By Randall Osborne

Staff Writer

NEW YORK — With Congress' proposed anti-cloning bill making headlines in the past year, the ethics of biotechnology became a hotter issue than ever — and companies had better get used to that heat, said Carl Feldbaum, president of the Biotechnology Industry Organization (BIO). The group's 12th annual international conference opens here today.

"This has not been an easy year, and we should expect many more like it in the future," Feldbaum told BioWorld Today. "The excitement and the drama are not going away."

Ethics issues are hardly new, nor are they "necessarily more important then the economic and social issues, but they've won their place at the same level," Feldbaum said.

In February, a filibuster blocked the anti-cloning bill, which Feldbaum said would have stopped important stem-cell research, from a floor vote. (See BioWorld Today, Feb. 12, 1998, p. 1.)

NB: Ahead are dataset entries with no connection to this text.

-- ==== Sys2Proof/Machine/Flags.lean ====
section
/-! DEFINITION. STATUS (10_state.md R33) and the level outputs (R37): pure functions of the state. -/

namespace Sys2Proof.Machine

/-- The code of `phase` in STATUS.PHASE (R25). -/
def phaseCode : Phase → BitVec 2
  | .absorb => 0
  | .done => 1
  | .error => 2

/-- A flag as a word, in bit 0. -/
def flagWord (b : Bool) : Word := (BitVec.ofBool b).setWidth 32

/-- `STATUS` (R33): BUSY in bit 0, PHASE in 2:1, E_OVF, E_ILL, E_SEQ in 4, 5, 6, LENLO in 13:8, all other bits 0. -/
def status (s : State) : Word :=
  (BitVec.ofNat 32 (s.len % 64) <<< 8) ||| (flagWord s.eSeq <<< 6) ||| (flagWord s.eIll <<< 5)
    ||| (flagWord s.eOvf <<< 4) ||| ((phaseCode s.phase).setWidth 32 <<< 1) ||| flagWord s.busy

/-- The sticky flag of an error (R34). -/
def errFlag : Err → State → Bool
  | .ovf, s => s.eOvf
  | .ill, s => s.eIll
  | .seq, s => s.eSeq

/-- The STATUS bit that records an error (60_exceptions.md R145). -/
def errBit : Err → Nat
  | .ovf => 4
  | .ill => 5
  | .seq => 6

/-- The code of an error, its STATUS bit position minus 3 (60_exceptions.md R145): a name, recorded nowhere else. -/
def errCode (e : Err) : Nat := errBit e - 3

/-- `busy_o` (R37). -/
def busyO (s : State) : Bool := s.busy

/-- `done_o` (R37). -/
def doneO (s : State) : Bool := decide (s.phase = .done)

/-- `err_o` (R37). -/
def errO (s : State) : Bool := decide (s.phase = .error) || s.eIll || s.eSeq

end Sys2Proof.Machine
end

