-- ==== Sys2Proof/Machine/Preprocessor.lean ====
section
/-! DEFINITION. The Message Preprocessor's commands, ABSORB and FINAL (40_preprocessor.md R85, R86). -/

namespace Sys2Proof.Machine

/-- The byte ABSORB takes in (R85), once its two tests are passed: the byte that fills the block starts the ENGINE. -/
def absorbByte (b : Byte) (s : State) : State :=
  let s := respond 0 (appendByte b s)
  if s.bufcnt = 64 then startEngine { s with fin := .none } else s

/-- ABSORB (R85): the phase test comes before the length test (60_exceptions.md R149). -/
def execAbsorb (b : Byte) (s : State) : Host.Outcome State Fault Refusal :=
  whenIdle s <|
    if s.phase ≠ .absorb then raise .seq s
    else if s.len = Config.maxLen then raise .ovf s
    else absorbByte b s

/-- The padding FINAL writes, and the start of the ENGINE (R86). -/
def padAndStart (s : State) : State :=
  startEngine <| respond 0
    { s with buf := paddedBuf s, bufcnt := 64, fin := if lengthFits s then .last else .pad2 }

/-- FINAL (R86). -/
def execFinal (s : State) : Host.Outcome State Fault Refusal :=
  whenIdle s <| if s.phase ≠ .absorb then raise .seq s else padAndStart s

end Sys2Proof.Machine
end

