-- ==== Sys2Proof/Machine/Readout.lean ====
section
/-! DEFINITION. The digest read-out: RDWORD, RDBYTE, RDHEX (42_control_readout.md R133 to R135). The value read is the
digest exactly in phase DONE, and a chaining value in the other phases (R137). An operand out of
range is an illegal command (60_exceptions.md R146); the decoder has refused its word before (log 7). -/

namespace Sys2Proof.Machine

/-- A read of an index below `n`: the response is what `read` gives; an index out of range raises E_ILL. -/
def readIndexed (n : Nat) (opd : Byte) (read : Fin n → Word) (s : State) : State :=
  match operandIndex n opd with
  | some i => respond (read i) s
  | none => raise .ill s

/-- RDWORD k (R133): hash-state word `k`, in every phase. -/
def execRdword (k : Byte) (s : State) : Host.Outcome State Fault Refusal :=
  whenIdle s (readIndexed 8 k (fun i => s.h[i]) s)

/-- RDBYTE i (R134): digest byte `i`, zero-extended. -/
def execRdbyte (i : Byte) (s : State) : Host.Outcome State Fault Refusal :=
  whenIdle s (readIndexed 32 i (fun j => (digestByte s.h j).setWidth 32) s)

/-- RDHEX i (R135): the character code of digest character `i`, zero-extended. -/
def execRdhex (i : Byte) (s : State) : Host.Outcome State Fault Refusal :=
  whenIdle s (readIndexed 64 i (fun j => (digestChar s.h j).setWidth 32) s)

end Sys2Proof.Machine
end

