-- ==== Sys2Proof/Machine/Engine.lean ====
section
/-! DEFINITION. The ENGINE's micro-steps LOAD, ROUND and ACCUM (41_compression.md R110 to R113). The ENGINE is not
driven by commands: it steps by itself while `busy = 1`. -/

namespace Sys2Proof.Machine

/-- The schedule after LOAD (R110): the first 16 entries are the block's words, the others are kept. -/
def loadedSchedule (buf : Vector Byte 64) (w : Vector Word 64) : Vector Word 64 :=
  tabulate 64 fun j => if h : j.val < 16 then blockWord buf ⟨j.val, h⟩ else w[j]

/-- LOAD (R110): the block into `W[0..16)`, a copy of `H` into `V` (not an alias, R116). -/
def loadStep (s : State) : State :=
  { s with w := loadedSchedule s.buf s.w, v := s.h, bufcnt := 0, t := 0, estep := .round }

/-- The schedule that round `t` uses (R111): `W[t]` is computed just before, for `t ≥ 16`. -/
def scheduleFor (w : Vector Word 64) (t : Fin 64) : Vector Word 64 :=
  if h : 16 ≤ t.val then w.set t.val (scheduleWord w t.val h t.isLt) else w

/-- ROUND (R111) with index `t`. -/
def roundStep (t : Fin 64) (s : State) : State :=
  let w := scheduleFor s.w t
  { s with
    w := w
    v := roundFn s.v s.k[t] w[t]
    t := t.val + 1
    estep := if t.val + 1 = 64 then .accum else .round }

/-- What `H` becomes at ACCUM (R112): all eight words in one step, modulo 2^32. -/
def accumulate (h v : Vector Word 8) : Vector Word 8 := tabulate 8 fun i => h[i] + v[i]

/-- ACCUM, first part (R112). -/
def accumHash (s : State) : State := { s with h := accumulate s.h s.v, t := 0 }

/-- ACCUM, second part (R113): what follows the block. -/
def afterBlock (s : State) : State :=
  match s.fin with
  | .none => { s with busy := false, estep := .idle }
  | .pad2 => { s with buf := lengthOnlyBuf s.len, bufcnt := 64, fin := .last, estep := .load }
  | .last => { s with fin := .none, phase := .done, busy := false, estep := .idle }

/-- ACCUM (R112, R113), one step. -/
def accumStep (s : State) : State := afterBlock (accumHash s)

/-- Whether the ENGINE has a micro-step (R110 to R113, R118): it is busy, and the micro-step named by `estep` is
enabled. -/
def engineEnabled (s : State) : Bool :=
  s.busy &&
    match s.estep with
    | .idle => false
    | .load => true
    | .round => decide (s.t < 64)
    | .accum => true

/-- The micro-step `estep` names; the state as it is where there is none. -/
def microStep (s : State) : State :=
  match s.estep with
  | .idle => s
  | .load => loadStep s
  | .round => if h : s.t < 64 then roundStep ⟨s.t, h⟩ s else s
  | .accum => accumStep s

/-- One ENGINE step: a micro-step where one is enabled. -/
def engineStep (s : State) : State := if engineEnabled s then microStep s else s

/-- `n` ENGINE steps, with the HOST standing still. -/
def engineRun : Nat → State → State
  | 0, s => s
  | n + 1, s => engineRun n (engineStep s)

end Sys2Proof.Machine
end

Biotechnology made a name for itself by "just saying no" to the cloning of a human being. "Rather than eroding the industry's reputation, [the fight over cloning] enhanced it, and we gained respect on Capitol Hill," Feldbaum said.

Placed more often in the media spotlight, industry leaders will be required to explain succinctly the nature of their research, he added.

"When you're out there, and you're accurate and honest, a fair press tends to follow," he said.

With more than 4,000 attendees expected at this year's conference, Feldbaum said, "one over-arching theme is probably not realistic." But Feldbaum's keynote speech, which he was to deliver today to open the conference, will deal strongly with biotechnology's ethics and how its leaders make clear their industry's agenda as they wield increasing influence.

The public's lack of sophistication about biotechnology is likely what led to last month's skyrocketing of Rockville, Md.-based EntreMed Inc.'s stock, on the heels of reports about the company's cancer drug program, but the hysteria "was quickly self-correcting," Feldbaum observed. (See BioWorld Today, May 5, 1998, p. 1.)

"People were awe-struck at first, and then it corrected itself," as the company explained its anti-angiogenesis compounds more fully, he added.

Fifty news organizations, with 120 editors and reporters, will cover the conference this year, Feldbaum noted — another indicator of the broad general interest in biotechnology.

"That doesn't break the record, it shatters the record," he said. "It's more than double the coverage we've had in any former year. I've got an interview Friday with Vogue [magazine]," he added.

Among the meetings at this year's event is an investor and partnering conference, June 15 and 16. Almost 90 companies are scheduled to make presentations at the meeting, the first of its kind at the BIO conference.

The days are over when biotechnology companies would arrive at conferences with buyout prices ready, Feldbaum said.

"CEOs and business development people have created whole new paradigms of partnering and licensing, and there are enormously innovative cases studies," he said. "It's not this formulaic 'big fish eats little fish.' It's not a New Yorker cartoon. It's much more sophisticated stuff, having to do with what you bring to the table in terms of technology, management and business acumen."